Information shown below:

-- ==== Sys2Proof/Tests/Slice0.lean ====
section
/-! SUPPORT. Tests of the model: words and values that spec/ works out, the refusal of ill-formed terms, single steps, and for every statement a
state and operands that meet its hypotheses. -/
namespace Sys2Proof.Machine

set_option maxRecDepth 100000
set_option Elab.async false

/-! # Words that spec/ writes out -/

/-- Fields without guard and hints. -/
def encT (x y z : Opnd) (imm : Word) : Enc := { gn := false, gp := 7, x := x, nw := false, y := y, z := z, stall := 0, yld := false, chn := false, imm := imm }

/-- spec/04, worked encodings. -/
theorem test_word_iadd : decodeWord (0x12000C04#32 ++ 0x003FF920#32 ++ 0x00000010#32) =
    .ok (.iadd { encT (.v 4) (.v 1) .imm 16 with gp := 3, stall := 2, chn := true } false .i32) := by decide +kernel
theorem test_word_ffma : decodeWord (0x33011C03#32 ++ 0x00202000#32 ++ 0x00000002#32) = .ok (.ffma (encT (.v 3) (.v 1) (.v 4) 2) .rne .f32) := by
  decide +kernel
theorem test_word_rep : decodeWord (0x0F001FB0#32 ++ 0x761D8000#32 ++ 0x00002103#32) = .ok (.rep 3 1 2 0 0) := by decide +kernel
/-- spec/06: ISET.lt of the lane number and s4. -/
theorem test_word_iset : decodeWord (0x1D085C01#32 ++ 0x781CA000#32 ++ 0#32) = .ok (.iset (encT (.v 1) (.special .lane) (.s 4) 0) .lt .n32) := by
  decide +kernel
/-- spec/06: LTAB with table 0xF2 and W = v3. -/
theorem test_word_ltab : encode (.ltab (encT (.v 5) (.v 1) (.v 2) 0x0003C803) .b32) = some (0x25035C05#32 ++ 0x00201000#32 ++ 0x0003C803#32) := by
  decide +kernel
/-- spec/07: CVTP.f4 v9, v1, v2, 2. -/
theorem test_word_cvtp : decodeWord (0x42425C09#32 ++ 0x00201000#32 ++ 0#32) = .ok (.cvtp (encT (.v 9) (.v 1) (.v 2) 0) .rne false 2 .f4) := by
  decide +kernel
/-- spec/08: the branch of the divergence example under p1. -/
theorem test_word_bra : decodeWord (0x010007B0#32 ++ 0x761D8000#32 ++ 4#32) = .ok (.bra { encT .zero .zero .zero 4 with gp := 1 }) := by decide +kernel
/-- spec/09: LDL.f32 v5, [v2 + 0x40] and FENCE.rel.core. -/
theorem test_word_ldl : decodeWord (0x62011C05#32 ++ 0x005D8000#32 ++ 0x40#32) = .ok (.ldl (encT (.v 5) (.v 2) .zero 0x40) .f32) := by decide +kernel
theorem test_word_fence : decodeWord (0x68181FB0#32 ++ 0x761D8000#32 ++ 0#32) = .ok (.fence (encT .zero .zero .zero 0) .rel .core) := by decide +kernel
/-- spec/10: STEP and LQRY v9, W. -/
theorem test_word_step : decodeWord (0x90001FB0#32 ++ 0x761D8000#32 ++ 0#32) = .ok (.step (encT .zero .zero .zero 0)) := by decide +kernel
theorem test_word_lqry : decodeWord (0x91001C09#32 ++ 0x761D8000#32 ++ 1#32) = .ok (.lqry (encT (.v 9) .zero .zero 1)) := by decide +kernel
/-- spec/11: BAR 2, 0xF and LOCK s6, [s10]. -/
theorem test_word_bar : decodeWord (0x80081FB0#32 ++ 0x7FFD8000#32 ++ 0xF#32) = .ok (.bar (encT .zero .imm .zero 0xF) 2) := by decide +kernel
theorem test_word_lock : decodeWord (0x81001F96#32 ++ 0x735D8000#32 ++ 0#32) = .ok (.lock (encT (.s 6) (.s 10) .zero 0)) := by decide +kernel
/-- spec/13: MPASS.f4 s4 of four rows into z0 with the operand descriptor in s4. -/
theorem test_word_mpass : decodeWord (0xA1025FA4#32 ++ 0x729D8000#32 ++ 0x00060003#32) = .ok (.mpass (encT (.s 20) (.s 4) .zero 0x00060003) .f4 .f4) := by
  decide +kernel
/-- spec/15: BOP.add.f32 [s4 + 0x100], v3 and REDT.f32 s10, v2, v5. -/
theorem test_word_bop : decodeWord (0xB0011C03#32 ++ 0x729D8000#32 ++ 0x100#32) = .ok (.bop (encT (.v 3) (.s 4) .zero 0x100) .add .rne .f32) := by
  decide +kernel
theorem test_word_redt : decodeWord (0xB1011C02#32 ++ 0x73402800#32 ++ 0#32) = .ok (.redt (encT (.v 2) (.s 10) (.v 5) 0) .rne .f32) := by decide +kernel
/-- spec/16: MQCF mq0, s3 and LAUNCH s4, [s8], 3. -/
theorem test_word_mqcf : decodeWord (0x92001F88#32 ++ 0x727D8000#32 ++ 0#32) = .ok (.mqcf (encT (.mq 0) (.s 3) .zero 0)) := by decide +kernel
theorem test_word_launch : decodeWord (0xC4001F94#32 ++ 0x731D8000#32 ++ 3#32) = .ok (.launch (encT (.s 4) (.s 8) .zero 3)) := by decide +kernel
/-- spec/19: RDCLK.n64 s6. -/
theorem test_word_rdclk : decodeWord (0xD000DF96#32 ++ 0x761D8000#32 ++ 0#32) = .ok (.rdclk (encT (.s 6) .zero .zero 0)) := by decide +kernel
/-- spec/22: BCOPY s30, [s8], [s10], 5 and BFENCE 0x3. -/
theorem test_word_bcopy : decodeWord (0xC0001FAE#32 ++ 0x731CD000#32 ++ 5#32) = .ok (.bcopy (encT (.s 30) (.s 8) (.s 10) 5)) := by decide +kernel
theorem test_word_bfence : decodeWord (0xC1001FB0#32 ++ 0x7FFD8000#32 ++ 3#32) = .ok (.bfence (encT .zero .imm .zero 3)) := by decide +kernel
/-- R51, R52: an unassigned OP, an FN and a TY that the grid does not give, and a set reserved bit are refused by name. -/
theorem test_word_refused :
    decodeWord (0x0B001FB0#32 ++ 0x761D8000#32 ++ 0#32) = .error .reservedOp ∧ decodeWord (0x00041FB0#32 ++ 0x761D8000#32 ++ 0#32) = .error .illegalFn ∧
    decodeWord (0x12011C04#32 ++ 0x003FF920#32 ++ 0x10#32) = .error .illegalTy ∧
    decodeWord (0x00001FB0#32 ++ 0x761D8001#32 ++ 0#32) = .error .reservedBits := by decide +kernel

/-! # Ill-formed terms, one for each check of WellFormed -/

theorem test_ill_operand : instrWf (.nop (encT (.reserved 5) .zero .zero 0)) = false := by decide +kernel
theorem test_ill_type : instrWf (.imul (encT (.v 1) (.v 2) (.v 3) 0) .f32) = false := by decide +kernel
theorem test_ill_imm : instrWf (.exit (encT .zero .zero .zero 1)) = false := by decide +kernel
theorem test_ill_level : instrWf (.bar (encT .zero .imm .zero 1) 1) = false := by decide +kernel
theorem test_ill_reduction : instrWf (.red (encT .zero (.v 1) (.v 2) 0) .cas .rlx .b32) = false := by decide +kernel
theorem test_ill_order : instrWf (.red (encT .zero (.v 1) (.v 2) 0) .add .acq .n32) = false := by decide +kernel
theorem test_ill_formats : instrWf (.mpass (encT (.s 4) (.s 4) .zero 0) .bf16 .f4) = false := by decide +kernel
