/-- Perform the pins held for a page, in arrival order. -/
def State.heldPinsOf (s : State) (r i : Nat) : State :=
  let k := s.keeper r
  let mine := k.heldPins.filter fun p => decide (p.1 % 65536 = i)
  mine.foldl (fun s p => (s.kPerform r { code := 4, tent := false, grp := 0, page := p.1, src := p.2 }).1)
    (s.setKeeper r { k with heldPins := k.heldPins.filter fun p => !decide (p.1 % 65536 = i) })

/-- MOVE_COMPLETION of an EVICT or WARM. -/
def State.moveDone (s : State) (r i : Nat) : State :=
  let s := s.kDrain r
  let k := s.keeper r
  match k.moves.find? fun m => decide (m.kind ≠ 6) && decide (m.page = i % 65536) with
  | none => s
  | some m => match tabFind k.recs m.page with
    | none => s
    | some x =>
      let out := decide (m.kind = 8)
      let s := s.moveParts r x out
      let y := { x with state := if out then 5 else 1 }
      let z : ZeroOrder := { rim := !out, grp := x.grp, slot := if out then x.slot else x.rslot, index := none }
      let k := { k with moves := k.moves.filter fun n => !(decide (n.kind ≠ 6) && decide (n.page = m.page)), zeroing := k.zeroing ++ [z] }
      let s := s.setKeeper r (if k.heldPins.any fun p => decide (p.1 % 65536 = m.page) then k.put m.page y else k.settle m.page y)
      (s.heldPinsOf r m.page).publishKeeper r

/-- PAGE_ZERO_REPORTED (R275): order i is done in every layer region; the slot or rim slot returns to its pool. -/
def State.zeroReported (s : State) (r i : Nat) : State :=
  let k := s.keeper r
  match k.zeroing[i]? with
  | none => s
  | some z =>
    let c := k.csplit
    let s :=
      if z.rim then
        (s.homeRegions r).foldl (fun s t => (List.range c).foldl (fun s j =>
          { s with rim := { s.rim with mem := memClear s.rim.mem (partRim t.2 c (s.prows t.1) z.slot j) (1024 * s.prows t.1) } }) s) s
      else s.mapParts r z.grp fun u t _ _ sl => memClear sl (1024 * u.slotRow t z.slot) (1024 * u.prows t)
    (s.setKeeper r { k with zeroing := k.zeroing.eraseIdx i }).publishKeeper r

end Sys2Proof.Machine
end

End of Information shown.
Information shown below:

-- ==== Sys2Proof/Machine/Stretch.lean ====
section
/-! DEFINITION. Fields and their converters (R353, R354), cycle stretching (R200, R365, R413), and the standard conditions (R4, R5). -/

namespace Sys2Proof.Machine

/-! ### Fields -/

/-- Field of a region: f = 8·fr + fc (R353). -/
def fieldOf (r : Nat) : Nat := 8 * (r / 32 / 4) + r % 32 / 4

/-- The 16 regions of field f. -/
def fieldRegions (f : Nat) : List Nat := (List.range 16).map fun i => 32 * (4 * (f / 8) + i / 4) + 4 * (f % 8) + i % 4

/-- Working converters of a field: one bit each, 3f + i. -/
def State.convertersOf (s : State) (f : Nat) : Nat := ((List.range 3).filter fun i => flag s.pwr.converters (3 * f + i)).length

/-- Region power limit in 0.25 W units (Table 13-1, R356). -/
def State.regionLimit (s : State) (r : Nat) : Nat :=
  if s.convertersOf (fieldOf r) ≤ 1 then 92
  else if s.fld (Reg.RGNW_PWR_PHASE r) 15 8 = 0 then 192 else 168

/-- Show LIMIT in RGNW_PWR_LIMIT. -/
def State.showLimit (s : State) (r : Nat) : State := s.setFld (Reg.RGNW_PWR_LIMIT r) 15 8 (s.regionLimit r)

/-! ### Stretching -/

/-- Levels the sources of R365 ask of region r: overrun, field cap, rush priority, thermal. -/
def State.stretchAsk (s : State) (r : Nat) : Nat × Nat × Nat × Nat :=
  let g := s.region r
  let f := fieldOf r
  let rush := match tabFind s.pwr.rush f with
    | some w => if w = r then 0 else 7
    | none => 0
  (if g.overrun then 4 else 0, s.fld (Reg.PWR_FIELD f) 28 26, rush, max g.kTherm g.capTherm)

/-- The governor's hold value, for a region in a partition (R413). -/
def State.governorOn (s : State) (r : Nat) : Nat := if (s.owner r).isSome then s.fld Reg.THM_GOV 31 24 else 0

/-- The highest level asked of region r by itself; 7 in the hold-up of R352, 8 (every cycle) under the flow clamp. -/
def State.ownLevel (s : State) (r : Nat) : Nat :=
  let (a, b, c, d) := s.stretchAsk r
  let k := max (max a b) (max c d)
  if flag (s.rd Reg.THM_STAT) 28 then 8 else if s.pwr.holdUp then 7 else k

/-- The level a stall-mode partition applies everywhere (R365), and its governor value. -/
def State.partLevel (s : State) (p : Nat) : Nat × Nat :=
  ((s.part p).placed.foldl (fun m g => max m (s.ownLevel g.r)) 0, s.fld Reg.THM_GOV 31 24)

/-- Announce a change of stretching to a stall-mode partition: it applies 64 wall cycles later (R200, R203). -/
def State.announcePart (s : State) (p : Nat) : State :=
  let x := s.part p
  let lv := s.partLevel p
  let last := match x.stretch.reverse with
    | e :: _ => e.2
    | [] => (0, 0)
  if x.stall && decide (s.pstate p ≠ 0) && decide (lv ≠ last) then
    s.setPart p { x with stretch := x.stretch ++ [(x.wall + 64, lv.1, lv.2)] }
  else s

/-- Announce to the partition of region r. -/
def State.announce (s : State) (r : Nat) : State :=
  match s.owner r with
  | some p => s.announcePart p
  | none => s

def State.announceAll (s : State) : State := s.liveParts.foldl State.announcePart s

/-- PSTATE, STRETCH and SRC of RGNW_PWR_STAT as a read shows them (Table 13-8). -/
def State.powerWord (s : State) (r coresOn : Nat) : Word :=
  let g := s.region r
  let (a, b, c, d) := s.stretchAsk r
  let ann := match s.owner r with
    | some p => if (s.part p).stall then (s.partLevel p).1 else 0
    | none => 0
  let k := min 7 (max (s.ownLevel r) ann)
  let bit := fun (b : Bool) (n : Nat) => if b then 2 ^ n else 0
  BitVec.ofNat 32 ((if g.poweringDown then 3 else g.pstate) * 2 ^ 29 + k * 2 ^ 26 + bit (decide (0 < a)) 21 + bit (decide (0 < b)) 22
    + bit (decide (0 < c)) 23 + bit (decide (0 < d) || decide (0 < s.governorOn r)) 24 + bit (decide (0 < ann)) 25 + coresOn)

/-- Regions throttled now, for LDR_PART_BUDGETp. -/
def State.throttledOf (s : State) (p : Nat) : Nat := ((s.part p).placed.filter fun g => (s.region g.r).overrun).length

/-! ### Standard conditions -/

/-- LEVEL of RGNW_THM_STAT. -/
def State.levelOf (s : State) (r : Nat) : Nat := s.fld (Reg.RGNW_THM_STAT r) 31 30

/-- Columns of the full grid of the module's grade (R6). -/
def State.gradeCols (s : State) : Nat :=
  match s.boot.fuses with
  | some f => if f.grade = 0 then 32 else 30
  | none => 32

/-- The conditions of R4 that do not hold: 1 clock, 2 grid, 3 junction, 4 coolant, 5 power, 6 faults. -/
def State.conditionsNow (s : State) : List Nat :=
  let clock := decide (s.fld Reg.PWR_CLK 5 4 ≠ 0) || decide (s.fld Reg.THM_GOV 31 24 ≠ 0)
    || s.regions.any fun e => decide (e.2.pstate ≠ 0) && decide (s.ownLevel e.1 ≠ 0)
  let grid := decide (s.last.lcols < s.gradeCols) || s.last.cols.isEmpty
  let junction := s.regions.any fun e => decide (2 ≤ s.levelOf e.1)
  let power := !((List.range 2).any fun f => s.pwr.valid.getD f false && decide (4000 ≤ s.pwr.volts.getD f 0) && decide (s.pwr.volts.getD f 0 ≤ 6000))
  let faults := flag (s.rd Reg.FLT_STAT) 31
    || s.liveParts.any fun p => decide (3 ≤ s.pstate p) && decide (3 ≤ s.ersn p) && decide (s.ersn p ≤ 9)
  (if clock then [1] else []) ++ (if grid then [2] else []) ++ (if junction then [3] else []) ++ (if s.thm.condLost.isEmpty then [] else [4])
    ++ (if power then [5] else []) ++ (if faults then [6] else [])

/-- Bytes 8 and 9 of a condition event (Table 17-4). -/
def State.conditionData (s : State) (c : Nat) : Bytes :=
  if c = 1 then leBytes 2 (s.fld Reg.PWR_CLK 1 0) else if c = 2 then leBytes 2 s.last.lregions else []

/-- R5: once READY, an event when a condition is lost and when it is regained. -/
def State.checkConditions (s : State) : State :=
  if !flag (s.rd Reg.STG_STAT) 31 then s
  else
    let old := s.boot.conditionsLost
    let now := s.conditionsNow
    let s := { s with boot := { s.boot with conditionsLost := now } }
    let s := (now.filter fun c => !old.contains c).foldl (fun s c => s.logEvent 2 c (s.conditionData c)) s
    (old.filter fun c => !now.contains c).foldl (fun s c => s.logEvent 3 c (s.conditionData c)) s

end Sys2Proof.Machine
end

End of Information shown.

-- Goal of the exercise --
The answer consists of the lines above that include the word "heldPinsOf", each copied exactly.

-- Answer --
def State.heldPinsOf (s : State) (r i : Nat) : State :=
      (s.heldPinsOf r m.page).publishKeeper r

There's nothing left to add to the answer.